# I put my Glock 27 through a three month modified torture test...



## pic (Nov 14, 2009)

I pocket carried a Glock 27 unholstered , unchambered on a commercial construction job, every day, for three months..

My duties included mixing mortar 15-30 bags per day with a tow behind portable paddle mixer,, it's a very dusty, wet n sweaty exposure, I did wear a fitted respirator..

I also operated an all terrain fork lift to deliver the mixed mortar,, including pallets of block n brick.

If It rained we got very wet,lol. 

I worked with about 20 other tradesmen,, nobody ever detected my everyday carry, printing was minimal,, I usually wear loose fitting denim jeans.

We had a very hot summer, drinking plenty of water, sweating all day,,at times purposely wetting myself down to cool down

I don't have zippers on my pocket, the glock was exposed to all of the above.

Once a week or so I would take the slide off the frame,, 
The GLOCK looked like new, lol. 

I mostly used compressed air ,,,I did oil the gun a few times then applied the compressed air again to remove any oil.
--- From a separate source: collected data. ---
-- ==== Sys2Proof/Machine/Dispatch.lean ====
section
/-! DEFINITION. One arm per instruction: the meaning of each row of the opcode table (R118). -/

namespace Sys2Proof.Machine

def exec (i : Instr) (s : State) : Host.Outcome State Fault Refusal :=
  match i with
  | .brk => Sys2Proof.Machine.execBrk s
  | .oraIzx z => Sys2Proof.Machine.execOraIzx z s
  | .jam02 => Sys2Proof.Machine.execJam02 s
  | .sloIzx z => Sys2Proof.Machine.execSloIzx z s
  | .unop04 z => Sys2Proof.Machine.execUnop04 z s
  | .oraZp0 z => Sys2Proof.Machine.execOraZp0 z s
  | .aslZp0 z => Sys2Proof.Machine.execAslZp0 z s
  | .sloZp0 z => Sys2Proof.Machine.execSloZp0 z s
  | .php => Sys2Proof.Machine.execPhp s
  | .oraImm imm => Sys2Proof.Machine.execOraImm imm s
  | .aslImp => Sys2Proof.Machine.execAslImp s
  | .anc0B imm => Sys2Proof.Machine.execAnc0B imm s
  | .unop0C addr => Sys2Proof.Machine.execUnop0C addr s
  | .oraAbs addr => Sys2Proof.Machine.execOraAbs addr s
  | .aslAbs addr => Sys2Proof.Machine.execAslAbs addr s
  | .sloAbs addr => Sys2Proof.Machine.execSloAbs addr s
  | .bpl off => Sys2Proof.Machine.execBpl off s
  | .oraIzy z => Sys2Proof.Machine.execOraIzy z s
  | .jam12 => Sys2Proof.Machine.execJam12 s
  | .sloIzy z => Sys2Proof.Machine.execSloIzy z s
  | .unop14 z => Sys2Proof.Machine.execUnop14 z s
  | .oraZpx z => Sys2Proof.Machine.execOraZpx z s
  | .aslZpx z => Sys2Proof.Machine.execAslZpx z s
  | .sloZpx z => Sys2Proof.Machine.execSloZpx z s
  | .clc => Sys2Proof.Machine.execClc s
  | .oraAby base => Sys2Proof.Machine.execOraAby base s
  | .unop1A => Sys2Proof.Machine.execUnop1A s
  | .sloAby base => Sys2Proof.Machine.execSloAby base s
  | .unop1C base => Sys2Proof.Machine.execUnop1C base s
  | .oraAbx base => Sys2Proof.Machine.execOraAbx base s
  | .aslAbx base => Sys2Proof.Machine.execAslAbx base s
  | .sloAbx base => Sys2Proof.Machine.execSloAbx base s
  | .jsr addr => Sys2Proof.Machine.execJsr addr s
  | .andIzx z => Sys2Proof.Machine.execAndIzx z s
  | .jam22 => Sys2Proof.Machine.execJam22 s
  | .rlaIzx z => Sys2Proof.Machine.execRlaIzx z s
  | .bitZp0 z => Sys2Proof.Machine.execBitZp0 z s
  | .andZp0 z => Sys2Proof.Machine.execAndZp0 z s
  | .rolZp0 z => Sys2Proof.Machine.execRolZp0 z s
  | .rlaZp0 z => Sys2Proof.Machine.execRlaZp0 z s
  | .plp => Sys2Proof.Machine.execPlp s
  | .andImm imm => Sys2Proof.Machine.execAndImm imm s
  | .rolImp => Sys2Proof.Machine.execRolImp s
  | .anc2B imm => Sys2Proof.Machine.execAnc2B imm s
  | .bitAbs addr => Sys2Proof.Machine.execBitAbs addr s
  | .andAbs addr => Sys2Proof.Machine.execAndAbs addr s
  | .rolAbs addr => Sys2Proof.Machine.execRolAbs addr s
  | .rlaAbs addr => Sys2Proof.Machine.execRlaAbs addr s
  | .bmi off => Sys2Proof.Machine.execBmi off s
  | .andIzy z => Sys2Proof.Machine.execAndIzy z s
  | .jam32 => Sys2Proof.Machine.execJam32 s
  | .rlaIzy z => Sys2Proof.Machine.execRlaIzy z s
  | .unop34 z => Sys2Proof.Machine.execUnop34 z s
  | .andZpx z => Sys2Proof.Machine.execAndZpx z s
  | .rolZpx z => Sys2Proof.Machine.execRolZpx z s
  | .rlaZpx z => Sys2Proof.Machine.execRlaZpx z s
  | .sec => Sys2Proof.Machine.execSec s
  | .andAby base => Sys2Proof.Machine.execAndAby base s
  | .unop3A => Sys2Proof.Machine.execUnop3A s
  | .rlaAby base => Sys2Proof.Machine.execRlaAby base s
  | .unop3C base => Sys2Proof.Machine.execUnop3C base s
  | .andAbx base => Sys2Proof.Machine.execAndAbx base s
  | .rolAbx base => Sys2Proof.Machine.execRolAbx base s
  | .rlaAbx base => Sys2Proof.Machine.execRlaAbx base s
  | .rti => Sys2Proof.Machine.execRti s
  | .eorIzx z => Sys2Proof.Machine.execEorIzx z s
  | .jam42 => Sys2Proof.Machine.execJam42 s
  | .sreIzx z => Sys2Proof.Machine.execSreIzx z s
  | .unop44 z => Sys2Proof.Machine.execUnop44 z s
  | .eorZp0 z => Sys2Proof.Machine.execEorZp0 z s
  | .lsrZp0 z => Sys2Proof.Machine.execLsrZp0 z s
  | .sreZp0 z => Sys2Proof.Machine.execSreZp0 z s
  | .pha => Sys2Proof.Machine.execPha s
  | .eorImm imm => Sys2Proof.Machine.execEorImm imm s
  | .lsrImp => Sys2Proof.Machine.execLsrImp s
  | .alr imm => Sys2Proof.Machine.execAlr imm s
  | .jmpAbs addr => Sys2Proof.Machine.execJmpAbs addr s
  | .eorAbs addr => Sys2Proof.Machine.execEorAbs addr s
  | .lsrAbs addr => Sys2Proof.Machine.execLsrAbs addr s
  | .sreAbs addr => Sys2Proof.Machine.execSreAbs addr s
  | .bvc off => Sys2Proof.Machine.execBvc off s
  | .eorIzy z => Sys2Proof.Machine.execEorIzy z s
  | .jam52 => Sys2Proof.Machine.execJam52 s
  | .sreIzy z => Sys2Proof.Machine.execSreIzy z s
  | .unop54 z => Sys2Proof.Machine.execUnop54 z s
  | .eorZpx z => Sys2Proof.Machine.execEorZpx z s
  | .lsrZpx z => Sys2Proof.Machine.execLsrZpx z s
  | .sreZpx z => Sys2Proof.Machine.execSreZpx z s
  | .cli => Sys2Proof.Machine.execCli s
  | .eorAby base => Sys2Proof.Machine.execEorAby base s
  | .unop5A => Sys2Proof.Machine.execUnop5A s
  | .sreAby base => Sys2Proof.Machine.execSreAby base s
  | .unop5C base => Sys2Proof.Machine.execUnop5C base s
  | .eorAbx base => Sys2Proof.Machine.execEorAbx base s
  | .lsrAbx base => Sys2Proof.Machine.execLsrAbx base s
  | .sreAbx base => Sys2Proof.Machine.execSreAbx base s
  | .rts => Sys2Proof.Machine.execRts s
  | .adcIzx z => Sys2Proof.Machine.execAdcIzx z s
  | .jam62 => Sys2Proof.Machine.execJam62 s
  | .rraIzx z => Sys2Proof.Machine.execRraIzx z s
  | .unop64 z => Sys2Proof.Machine.execUnop64 z s
  | .adcZp0 z => Sys2Proof.Machine.execAdcZp0 z s
  | .rorZp0 z => Sys2Proof.Machine.execRorZp0 z s
  | .rraZp0 z => Sys2Proof.Machine.execRraZp0 z s
  | .pla => Sys2Proof.Machine.execPla s
  | .adcImm imm => Sys2Proof.Machine.execAdcImm imm s
  | .rorImp => Sys2Proof.Machine.execRorImp s
  | .arr imm => Sys2Proof.Machine.execArr imm s
  | .jmpInd ptr => Sys2Proof.Machine.execJmpInd ptr s
  | .adcAbs addr => Sys2Proof.Machine.execAdcAbs addr s
  | .rorAbs addr => Sys2Proof.Machine.execRorAbs addr s
  | .rraAbs addr => Sys2Proof.Machine.execRraAbs addr s
  | .bvs off => Sys2Proof.Machine.execBvs off s
  | .adcIzy z => Sys2Proof.Machine.execAdcIzy z s
  | .jam72 => Sys2Proof.Machine.execJam72 s
  | .rraIzy z => Sys2Proof.Machine.execRraIzy z s
  | .unop74 z => Sys2Proof.Machine.execUnop74 z s
  | .adcZpx z => Sys2Proof.Machine.execAdcZpx z s
  | .rorZpx z => Sys2Proof.Machine.execRorZpx z s
  | .rraZpx z => Sys2Proof.Machine.execRraZpx z s
  | .sei => Sys2Proof.Machine.execSei s
  | .adcAby base => Sys2Proof.Machine.execAdcAby base s
  | .unop7A => Sys2Proof.Machine.execUnop7A s
  | .rraAby base => Sys2Proof.Machine.execRraAby base s
  | .unop7C base => Sys2Proof.Machine.execUnop7C base s
  | .adcAbx base => Sys2Proof.Machine.execAdcAbx base s
  | .rorAbx base => Sys2Proof.Machine.execRorAbx base s
  | .rraAbx base => Sys2Proof.Machine.execRraAbx base s
  | .unop80 imm => Sys2Proof.Machine.execUnop80 imm s
  | .staIzx z => Sys2Proof.Machine.execStaIzx z s
  | .unop82 imm => Sys2Proof.Machine.execUnop82 imm s
  | .saxIzx z => Sys2Proof.Machine.execSaxIzx z s
  | .styZp0 z => Sys2Proof.Machine.execStyZp0 z s
  | .staZp0 z => Sys2Proof.Machine.execStaZp0 z s
  | .stxZp0 z => Sys2Proof.Machine.execStxZp0 z s
  | .saxZp0 z => Sys2Proof.Machine.execSaxZp0 z s
  | .dey => Sys2Proof.Machine.execDey s
  | .unop89 imm => Sys2Proof.Machine.execUnop89 imm s
  | .txa => Sys2Proof.Machine.execTxa s
  | .ane imm => Sys2Proof.Machine.execAne imm s
  | .styAbs addr => Sys2Proof.Machine.execStyAbs addr s
  | .staAbs addr => Sys2Proof.Machine.execStaAbs addr s
  | .stxAbs addr => Sys2Proof.Machine.execStxAbs addr s
  | .saxAbs addr => Sys2Proof.Machine.execSaxAbs addr s
  | .bcc off => Sys2Proof.Machine.execBcc off s
  | .staIzy z => Sys2Proof.Machine.execStaIzy z s
  | .jam92 => Sys2Proof.Machine.execJam92 s
  | .shaIzy z => Sys2Proof.Machine.execShaIzy z s
  | .styZpx z => Sys2Proof.Machine.execStyZpx z s
  | .staZpx z => Sys2Proof.Machine.execStaZpx z s
  | .stxZpy z => Sys2Proof.Machine.execStxZpy z s
  | .saxZpy z => Sys2Proof.Machine.execSaxZpy z s
  | .tya => Sys2Proof.Machine.execTya s
  | .staAby base => Sys2Proof.Machine.execStaAby base s
  | .txs => Sys2Proof.Machine.execTxs s
  | .tas base => Sys2Proof.Machine.execTas base s
  | .shy base => Sys2Proof.Machine.execShy base s
  | .staAbx base => Sys2Proof.Machine.execStaAbx base s
  | .shx base => Sys2Proof.Machine.execShx base s
  | .shaAby base => Sys2Proof.Machine.execShaAby base s
  | .ldyImm imm => Sys2Proof.Machine.execLdyImm imm s
  | .ldaIzx z => Sys2Proof.Machine.execLdaIzx z s
  | .ldxImm imm => Sys2Proof.Machine.execLdxImm imm s
  | .laxIzx z => Sys2Proof.Machine.execLaxIzx z s
  | .ldyZp0 z => Sys2Proof.Machine.execLdyZp0 z s
  | .ldaZp0 z => Sys2Proof.Machine.execLdaZp0 z s
  | .ldxZp0 z => Sys2Proof.Machine.execLdxZp0 z s
  | .laxZp0 z => Sys2Proof.Machine.execLaxZp0 z s
  | .tay => Sys2Proof.Machine.execTay s
  | .ldaImm imm => Sys2Proof.Machine.execLdaImm imm s
  | .tax => Sys2Proof.Machine.execTax s
  | .lxa imm => Sys2Proof.Machine.execLxa imm s
  | .ldyAbs addr => Sys2Proof.Machine.execLdyAbs addr s
  | .ldaAbs addr => Sys2Proof.Machine.execLdaAbs addr s
  | .ldxAbs addr => Sys2Proof.Machine.execLdxAbs addr s
  | .laxAbs addr => Sys2Proof.Machine.execLaxAbs addr s
  | .bcs off => Sys2Proof.Machine.execBcs off s
  | .ldaIzy z => Sys2Proof.Machine.execLdaIzy z s
  | .jamB2 => Sys2Proof.Machine.execJamB2 s
  | .laxIzy z => Sys2Proof.Machine.execLaxIzy z s
  | .ldyZpx z => Sys2Proof.Machine.execLdyZpx z s
  | .ldaZpx z => Sys2Proof.Machine.execLdaZpx z s
  | .ldxZpy z => Sys2Proof.Machine.execLdxZpy z s
  | .laxZpy z => Sys2Proof.Machine.execLaxZpy z s
  | .clv => Sys2Proof.Machine.execClv s
  | .ldaAby base => Sys2Proof.Machine.execLdaAby base s
  | .tsx => Sys2Proof.Machine.execTsx s
  | .las base => Sys2Proof.Machine.execLas base s
  | .ldyAbx base => Sys2Proof.Machine.execLdyAbx base s
  | .ldaAbx base => Sys2Proof.Machine.execLdaAbx base s
  | .ldxAby base => Sys2Proof.Machine.execLdxAby base s
  | .laxAby base => Sys2Proof.Machine.execLaxAby base s
  | .cpyImm imm => Sys2Proof.Machine.execCpyImm imm s
  | .cmpIzx z => Sys2Proof.Machine.execCmpIzx z s
  | .unopC2 imm => Sys2Proof.Machine.execUnopC2 imm s
  | .dcpIzx z => Sys2Proof.Machine.execDcpIzx z s
  | .cpyZp0 z => Sys2Proof.Machine.execCpyZp0 z s
  | .cmpZp0 z => Sys2Proof.Machine.execCmpZp0 z s
  | .decZp0 z => Sys2Proof.Machine.execDecZp0 z s
  | .dcpZp0 z => Sys2Proof.Machine.execDcpZp0 z s
  | .iny => Sys2Proof.Machine.execIny s
  | .cmpImm imm => Sys2Proof.Machine.execCmpImm imm s
  | .dex => Sys2Proof.Machine.execDex s
  | .sbx imm => Sys2Proof.Machine.execSbx imm s
  | .cpyAbs addr => Sys2Proof.Machine.execCpyAbs addr s
  | .cmpAbs addr => Sys2Proof.Machine.execCmpAbs addr s
  | .decAbs addr => Sys2Proof.Machine.execDecAbs addr s
  | .dcpAbs addr => Sys2Proof.Machine.execDcpAbs addr s
  | .bne off => Sys2Proof.Machine.execBne off s
  | .cmpIzy z => Sys2Proof.Machine.execCmpIzy z s
  | .jamD2 => Sys2Proof.Machine.execJamD2 s
  | .dcpIzy z => Sys2Proof.Machine.execDcpIzy z s
  | .unopD4 z => Sys2Proof.Machine.execUnopD4 z s
  | .cmpZpx z => Sys2Proof.Machine.execCmpZpx z s
  | .decZpx z => Sys2Proof.Machine.execDecZpx z s
  | .dcpZpx z => Sys2Proof.Machine.execDcpZpx z s
  | .cld => Sys2Proof.Machine.execCld s
  | .cmpAby base => Sys2Proof.Machine.execCmpAby base s
  | .unopDA => Sys2Proof.Machine.execUnopDA s
  | .dcpAby base => Sys2Proof.Machine.execDcpAby base s
  | .unopDC base => Sys2Proof.Machine.execUnopDC base s
  | .cmpAbx base => Sys2Proof.Machine.execCmpAbx base s
  | .decAbx base => Sys2Proof.Machine.execDecAbx base s
  | .dcpAbx base => Sys2Proof.Machine.execDcpAbx base s
  | .cpxImm imm => Sys2Proof.Machine.execCpxImm imm s
  | .sbcIzx z => Sys2Proof.Machine.execSbcIzx z s
  | .unopE2 imm => Sys2Proof.Machine.execUnopE2 imm s
  | .iscIzx z => Sys2Proof.Machine.execIscIzx z s
  | .cpxZp0 z => Sys2Proof.Machine.execCpxZp0 z s
  | .sbcZp0 z => Sys2Proof.Machine.execSbcZp0 z s
  | .incZp0 z => Sys2Proof.Machine.execIncZp0 z s
  | .iscZp0 z => Sys2Proof.Machine.execIscZp0 z s
  | .inx => Sys2Proof.Machine.execInx s
  | .sbcImm imm => Sys2Proof.Machine.execSbcImm imm s
  | .nop => Sys2Proof.Machine.execNop s
  | .usbc imm => Sys2Proof.Machine.execUsbc imm s
  | .cpxAbs addr => Sys2Proof.Machine.execCpxAbs addr s
  | .sbcAbs addr => Sys2Proof.Machine.execSbcAbs addr s
  | .incAbs addr => Sys2Proof.Machine.execIncAbs addr s
  | .iscAbs addr => Sys2Proof.Machine.execIscAbs addr s
  | .beq off => Sys2Proof.Machine.execBeq off s
  | .sbcIzy z => Sys2Proof.Machine.execSbcIzy z s
  | .jamF2 => Sys2Proof.Machine.execJamF2 s
  | .iscIzy z => Sys2Proof.Machine.execIscIzy z s
  | .unopF4 z => Sys2Proof.Machine.execUnopF4 z s
  | .sbcZpx z => Sys2Proof.Machine.execSbcZpx z s
  | .incZpx z => Sys2Proof.Machine.execIncZpx z s
  | .iscZpx z => Sys2Proof.Machine.execIscZpx z s
  | .sed => Sys2Proof.Machine.execSed s
  | .sbcAby base => Sys2Proof.Machine.execSbcAby base s
  | .unopFA => Sys2Proof.Machine.execUnopFA s
  | .iscAby base => Sys2Proof.Machine.execIscAby base s
  | .unopFC base => Sys2Proof.Machine.execUnopFC base s
  | .sbcAbx base => Sys2Proof.Machine.execSbcAbx base s
  | .incAbx base => Sys2Proof.Machine.execIncAbx base s
  | .iscAbx base => Sys2Proof.Machine.execIscAbx base s

end Sys2Proof.Machine
end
The glock was very comfortable to wear, it has minimal protrusions, very light,,at times I was working on my back, rolling from side to side,,

I have to give the glock an A+ on environmental capabilities, I knew the rails and slide design would or could allow dust or dirt and still be reliable. IMO


----------



## denner (Jun 3, 2011)

I've seen Glock's suffer much, much, more abuse and keep ticking, a testament to Glocks.


----------



## berettatoter (Sep 1, 2011)

People tend to make fun of things they cannot fault. My Glock experience has been 100%...other than Glock, only my Beretta experience has accomplished that.


----------